Ilja had lots of exercises and mental tricks. Carrying trays of imaginary drinks; doing impressions of bananas; dragging ski poles in the snow; pretending to be Superman. The kids were transfixed and I could see everyone, including my wife, improving in front of my eyes. Ilja gave the kids confidence, so that negotiating tricky red runs was no longer an ordeal but instead a challenge. Ilja had given them the tools to tackle. Trouble was, they didn’t want to stop. By the end of the week we were skiing six hour days, which was all well and good, but sadly at the expense of the afternoon mulled wine stops to which I’d become accustomed.

I also gained valuable tips on how to update my ski style from the legs-close-together technique I had been taught by Ilja’s predecessors in the mid 1970s. Annoyingly, having skied in this manner for 40 years, I found it more difficult to act on Ilja’s advice, so may have to stick to the skiing equivalent of an avocado bathroom set.

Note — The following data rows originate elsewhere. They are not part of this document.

/-- A later cell of a queued frame; a frame being dropped gives the cell back and ends with its EOF. -/
def queueCell (p : Nat) (side : Word) (d : List Byte) (f : TxFrm) (s : State) : State :=
  let q := txQueue s p
  if f.dropping then
    freeCells (p / 8) 1 (if bit side 30 then setTxQueue p (q.filter (fun x => !(x.dropping && growing x))) s else s)
  else setTxQueue p (q.map (fun x => if growing x then addCell side d x else x)) s

/-- A later cell of the port's unfinished frame, wherever that frame is; a cell no frame waits for is given back. -/
def laterCell (p : Nat) (side : Word) (d : List Byte) (s : State) : State :=
  match growingAt s.tx.flight p with
  | some c => { s with tx := { s.tx with flight := tabPut s.tx.flight p (commitCell side d c) } }
  | none =>
    match growingAt s.tx.open_ p with
    | some c => { s with tx := { s.tx with open_ := tabPut s.tx.open_ p (commitCell side d c) } }
    | none =>
      match (txQueue s p).find? growing with
      | some f => queueCell p side d f s
      | none => freeCells (p / 8) 1 s

/-- Valid octets of a cell. -/
def cellData (side : Word) (d : List Byte) : List Byte := d.take (if bit side 30 then bits side 29 22 + 1 else 256)

/-- TX_CELL_ACCEPT (R10, R14, R185-R187): a cell from the switch core for cluster `cl`: cell sideband, first-cell
sideband (read with SOF), data. Without a credit no cell is taken. -/
def execTxCellAccept (cl : ClusterNo) (side : Word) (first data : List Byte) (s : State) : Out :=
  .next (
    if txMode s = false ∨ 128 ≤ txUsed s cl then s
    else
      let s1 := takeCell cl s
      let d := cellData side data
      if bit side 31 then
        let p := leField first 0 2 % 512
        if p / 8 ≠ cl.val ∨ (portShape s1 p).isNone then
          let s2 := loupe 2 p 2 1 (hwEvent (pgCl cl 0) 9 (addF (adr (pgCl cl 0) 0x2A8) 31 0 1 (freeCells cl 1 s1)))
          if bit side 30 then s2 else { s2 with tx := { s2.tx with refused := tabPut s2.tx.refused cl p } }
        else
          let s2 := joinQueue p (firstCell s1 p side first d) s1
          if 16 < unstarted s2 p then addLive (txCnt p 0xC0) 1 s2 else s2
      else
        let p := bits side 21 13
        if tabFind s1.tx.refused cl = some p then
          freeCells cl 1 (if bit side 30 then { s1 with tx := { s1.tx with refused := tabErase s1.tx.refused cl } } else s1)
        else
          let s2 := laterCell p side d s1
          if 16 < unstarted s2 p ∧ unstarted s1 p < unstarted s2 p then addLive (txCnt p 0xC0) 1 s2 else s2)

/-! ### TX_FRAME_COMMIT -/

/-- Heads of a port's priority queues that may be committed, paused or not (R194). -/
def readyHeads : List TxFrm → List TxFrm → List TxFrm
  | _, [] => []
  | before, f :: r =>
    if !f.dropping && isHead before f && ready f then f :: readyHeads (before ++ [f]) r else readyHeads (before ++ [f]) r

/-- Frames that wait for a pause are counted once (R195). -/
def countWaits (p : Nat) : List TxFrm → State → List TxFrm × State
  | [], s => ([], s)
  | f :: r, s =>
    let hit := !f.waited && !f.dropping && pausedFrm s p f
    let x := countWaits p r (if hit then addLive (txCnt p 0xBC) 1 s else s)
    ((if hit then { f with waited := true } else f) :: x.1, x.2)

/-- Remove the first frame equal to `f`. -/
def removeFrm (f : TxFrm) : List TxFrm → List TxFrm
  | [] => []
  | x :: r => if x = f then r else x :: removeFrm f r

/-- The octets of a frame before framing: a supplied FCS is taken off, a short frame without one is padded (row 9). -/
def framed (f : TxFrm) : List Byte :=
  if f.fcsSupplied then (if f.eof then f.data.take (f.data.length - 4) else f.data)
  else if f.eof ∧ f.data.length < 60 then slice f.data 0 60
  else f.data

/-- Commit frame `x` of port `p`, its start block to cross lane `lane`, or discard it under R207. -/
def commitFrame (p lane inStream : Nat) (x : TxFrm) (s : State) : State :=
  let s0 := setTxQueue p (removeFrm x (txQueue s p)) s
  let tag := if isOwn x.src then (framed x, false, 0) else dataTag s0 p (framed x)
  match txSecDecide s0 p x.sc tag.1.length with
  | .discard r =>
    let y := discardFrm p (0x10 + r) x (txSecDiscard p r s0)
    setTxQueue p (y.1 ++ txQueue y.2 p) y.2
  | plan =>
    let s1 := if tag.2.1 then addLive (adr pgClass 0x0CC) 1 s0 else s0
    let t := departure s1 p lane inStream
    let un := unlockedAt s1 (serving s1 (p / 8))
    let y := ptpStage p tag.2.2 t x un tag.1 s1
    let z := match plan with
      | .protect sc => txSpend p sc y.2
      | _ => (none, y.2)
    let pre := preemptActive z.2 p && !isExpress x
    let n := tabGet (fun _ => 0) z.2.tx.smdS p
    let c : Committed :=
      { frm := x, line := y.1, whole := x.eof, sec := z.1, secy := bit (secCfg s0 p) 16, shift := tag.2.2, base := 0, frags := 0
        gone := 0, ts := stampOf t, unlocked := un, preemptable := pre, smd := n }
    openGap p { z.2 with tx := { z.2.tx with
      flight := tabPut z.2.tx.flight p c
      smdS := if pre then tabSet (fun _ => 0) z.2.tx.smdS p ((n + 1) % 4) else z.2.tx.smdS } }

/-- Commit the first ready frame that `ok` admits and no pause holds. -/
def commitNext (p lane inStream : Nat) (ok : TxFrm → Bool) (s : State) : State :=
  match (readyHeads [] (txQueue s p)).find? (fun f => ok f && !pausedFrm s p f) with
  | none => s
  | some f => commitFrame p lane inStream f s

/-- Does a frame that `ok` admits wait and may go? -/
def waits (s : State) (p : Nat) (ok : TxFrm → Bool) : Bool :=
  (readyHeads [] (txQueue s p)).any (fun f => ok f && !pausedFrm s p f)

/-! ### The octets of a committed frame on the line -/

/-- Its octets held so far without a supplied FCS. -/
def heldOctets (c : Committed) : List Byte :=
  if c.frm.fcsSupplied && c.frm.eof && !c.whole then c.line.take (c.line.length - 4) else c.line

/-- Its octets on the line up to the ICV: the SecTAG and the secure data where it is protected (R207). -/
def openSealed (c : Committed) (raw : List Byte) : List Byte :=
  match c.sec with
  | some x =>
    let y := secSeal x raw
    y.take (y.length - 16)
  | none => raw

/-- Octets that stage 4 has put in front of its user data. -/
def tagOctets (c : Committed) : Nat :=
  match c.sec with
  | some x => if bit x.cfg 20 then 16 else 8
  | none => 0

/-- What the current fragment of a committed frame puts on the line: `o` are the octets of the whole frame so far, FCS
included (Table 6.4). -/
def fragmentOut (p : Nat) (c : Committed) (o : List Byte) (error : Bool) : Emit :=
  if c.preemptable = false then .lineFrame p o error
  else if c.frags = 0 then .fragment p (smdOctet c.smd) none o error
  else .fragment p (contOctet c.smd) (some (smdOctet (c.frags - 1))) (o.drop c.base) error

/-- Credits of the cells whose last octet has passed the commit point, `n` octets of the frame being laid (R185). -/
def creditLaid (p n : Nat) (c : Committed) (s : State) : State :=
  let k := min c.frm.cells ((n - c.shift - tagOctets c) / 256)
  if k ≤ c.gone then s
  else freeCells (p / 8) (k - c.gone) { s with tx := { s.tx with flight := tabPut s.tx.flight p { c with gone := k } } }

/-- The preemption of the frame in flight, `laid` octets of its fragment being laid: the fragment closes with the mCRC
(R199). -/
def preemptFlight (p laid : Nat) (c : Committed) (s : State) : State :=
  let o := (openSealed c (heldOctets c)).take (c.base + laid)
  let m := crc32 (o.drop c.base) ^^^ 0x0000FFFF
  let s1 := closeGap p (laid + 4) (emit (fragmentOut p c (o ++ leBytes m 4) false) s)
  setB (txStA p) 2 true (loupe 2 p 3 1 (addLive (txCnt p 0xC4) 1
    { s1 with tx := { s1.tx with
      flight := tabErase s1.tx.flight p
      open_ := tabPut s1.tx.open_ p { c with base := c.base + laid, frags := c.frags + 1 } } }))

/-- The continuation of a preempted frame (R199). -/
def resumeOpen (p : Nat) (c : Committed) (s : State) : State :=
  openGap p (setB (txStA p) 2 false (addLive (txCnt p 0xC8) 1
    { s with tx := { s.tx with flight := tabPut s.tx.flight p c, open_ := tabErase s.tx.open_ p } }))

/-- What a free line sends first: flow control, owed SMD-R, then frames (R197-R199). -/
def lineFree (p lane inStream : Nat) (s : State) : State :=
  let s1 := flushFc p s
  let s2 := sendSmdR p (tabGet (fun _ => 0) s1.tx.smdR p) s1
  match tabFind s2.tx.open_ p with
  | some c => if waits s2 p isExpress then commitNext p lane inStream isExpress s2 else resumeOpen p c s2
  | none => commitNext p lane inStream (fun _ => true) s2

/-- The line of port `p` carries the frame `c`, `laid` octets of its fragment being laid and `left` of the frame remaining: it goes
on, or gives way (R199). -/
def lineTaken (p lane inStream laid left : Nat) (c0 : Committed) (s0 : State) : State :=
  let s := creditLaid p (c0.base + laid) c0 s0
  let c := tabGet (fun _ => c0) s.tx.flight p
  if c.preemptable = true ∧ preemptActive s p = true
      ∧ (waits s p isExpress = true ∨ tabGet (fun _ => 0) s.tx.fcPend p ≠ 0)
      ∧ 64 * (1 + bits (txCfg s p) 17 16) ≤ laid ∧ 64 ≤ left then
    lineFree p lane inStream (preemptFlight p laid c s)
  else s

/-- TX_FRAME_COMMIT (R184, R188, R194, R199): the scheduler acts on port `p`. `block`: the start block that a commit
now has; `laid`: octets of the current fragment already laid;
`left`: octets of the frame in flight that remain, FCS included. -/
def execTxFrameCommit (p : PortNo) (block : TxBlock) (laid left : Nat) (s : State) : Out :=
  .next (
    if txMode s = false then s
    else
      let s1 := sweep p s
      let w := countWaits p (txQueue s1 p) s1
      let s2 := setTxQueue p w.1 w.2
      if (portStop s2 p).isSome then handHosts s2
      else
        handHosts (match tabFind s2.tx.flight p with
          | none => lineFree p (startLane s2 p block.lane) block.inStream s2
          | some c => lineTaken p (startLane s2 p block.lane) block.inStream laid left c s2))

/-! ### TX_FRAME_END -/

/-- How a committed frame ends (Table 10.2): its counter and whether it ends with error, its FCS stomped. -/
inductive TxEnd
  | error (cnt : Nat)
  | stomped
  | sent
  deriving DecidableEq, Repr

def txEndOf (s : State) (p : Nat) (f : TxFrm) : TxEnd :=
  if portUp s p = false then .error (if safeStopped s p then 0xB4 else 0xB0)
  else if 16383 < f.data.length then .error 0xAC
  else if f.eof = false then .error 0x9C
  else if f.endMarks / 2 ≠ 0 then .stomped
  else if f.fcsSupplied ∧ fcsGood f.data = false then .stomped
  else .sent

/-- Counters of a row-9 frame of `n` octets to destination `da` (Table 10.6). -/
def countSent (p n : Nat) (da : List Byte) (padded : Bool) (s : State) : State :=
  let s1 := addLive (txCnt p (if isBcast da then 0x20 else if isGroup da then 0x18 else 0x10)) 1
    (addLive (txCnt p 0x08) 1 (addLive (txCnt p (0x28 + 8 * sizeBin n)) 1 s))
  loupe 2 p 0 1 (if padded then addLive (txCnt p 0xA4) 1 s1 else s1)

/-- Octets begun on the line, and the bandwidth window (Table 10.6, R398). -/
def countTxOctets (p n : Nat) (s : State) : State :=
  let t := tabSet (fun _ => 0) s.loupe.txSum p (tabGet (fun _ => 0) s.loupe.txSum p + n + 20)
  loupe 2 p 1 n (addLive (txCnt p 0x00) n { s with loupe := { s.loupe with txSum := t } })

/-- The completion of a committed host frame (R266); `end` gives its status. -/
def hostSent (c : Committed) (status reason n : Nat) (s : State) : State :=
  match c.frm.src with
  | .host q first => txDone q first status reason n (some (c.ts, c.unlocked)) s
  | _ => s

/-- The frame in flight leaves the transmit buffer; what remains of it up to EOF is dropped as it comes. -/
def releaseFlight (p : Nat) (c : Committed) (s : State) : State :=
  let s1 := freeCells (p / 8) (c.frm.cells - c.gone) { s with tx := { s.tx with flight := tabErase s.tx.flight p } }
  if c.frm.eof then s1
  else setTxQueue p ({ c.frm with data := [], cells := 0, dropping := true } :: txQueue s1 p) s1

/-- What MACsec counts of a committed frame of `n` octets without FCS, tags and ICV: protected, or sent unprotected though its
SecY was enabled at the commit (R207, R212). -/
def countSec (p n : Nat) (c : Committed) (s : State) : State :=
  match c.sec with
  | some x => countSealed p (n - 12) x s
  | none => if c.secy then addLive (secCnt p 0x58) 1 s else s

/-- End the committed frame `c` (R187, R189). A frame ended with error has its SecTAG on the line and no ICV. -/
def endFlight (p : Nat) (c : Committed) (s : State) : State :=
  let s1 := releaseFlight p c s
  let raw := heldOctets c
  match txEndOf s p c.frm with
  | .error cnt =>
    let o := openSealed c (raw.take 16383)
    let s2 := closeGap p (o.length - c.base) (countTxOctets p o.length
      (emit (fragmentOut p c o true) (countSec p (min 16383 raw.length) c s1)))
    let s3 := loupe 2 p 2 1 (addLive (txCnt p cnt) 1 s2)
    let s4 := if cnt = 0x9C then hwEvent (pgCl (p / 8) 0) 6 s3 else s3
    hostSent c 2 2 o.length s4
  | e =>
    let body := match c.sec with
      | some x => secSeal x raw
      | none => raw
    let n := body.length + 4
    let fcs := if e = .stomped then leBytes (crc32 body ^^^ 0xFFFFFFFF) 4 else fcsOf body
    let s2 := closeGap p (n - c.base) (countTxOctets p n
      (emit (fragmentOut p c (body ++ fcs) false) (countSec p raw.length c s1)))
    if e = .stomped then hostSent c 1 0 n (loupe 2 p 2 1 (addLive (txCnt p 0xA0) 1 s2))
    else hostSent c 0 0 n
      (countSent p n (slice body 0 6) (!c.frm.fcsSupplied && decide (c.frm.data.length < 60)) s2)

/-- TX_FRAME_END (R187, R189, R266): the last octet of the frame in flight passes the commit point; with its EOF cell
not held this is the underrun, or the overlong frame. -/
def execTxFrameEnd (p : PortNo) (s : State) : Out :=
  .next (
    match tabFind s.tx.flight p with
    | none => s
    | some c =>
      let s1 := flushFc p (endFlight p c s)
      handHosts (sendSmdR p (tabGet (fun _ => 0) s1.tx.smdR p) s1))

/-! ### Flow control, watchdog, verification -/

/-- XOFF_REQUEST_CHANGE (R197): the switch core's request of port `p`. -/
def execXoffRequestChange (p : PortNo) (v : BitVec 8) (s : State) : Out :=
  .next (xoffMoved p (xoffReq s p) { s with tx := { s.tx with xoff := tabSet (fun _ => 0) s.tx.xoff p v.toNat } })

Christmas Day was approaching, so we shifted our base down the mountain to the Hotel Neue Post, an archetypal Austrian family run hotel in Mayrhofen itself.

The Pfister family can trace their family tree back to 1629 and have owned and run this hotel for five generations. With numerous staff clocking up thirty plus years of service, and this being Austria, not surprisingly everything runs like clockwork.

There’s one final treat for the kids: a night in the White Lounge, an igloo hotel found up at 2,000m. What my luxury loving wife had feared might be the night from hell was in reality was a surprisingly fun stay and a comfortable night’s sleep, all of us snuggling into expedition quality sleeping bags to guard against the cold.

The result of our experiment with family lessons was definitely a success. We all improved and as a parent it was fascinating seeing how a real instructor teaches skiing.

Whether I ever manage to pass myself off as a twenty-first century skier remains to be seen.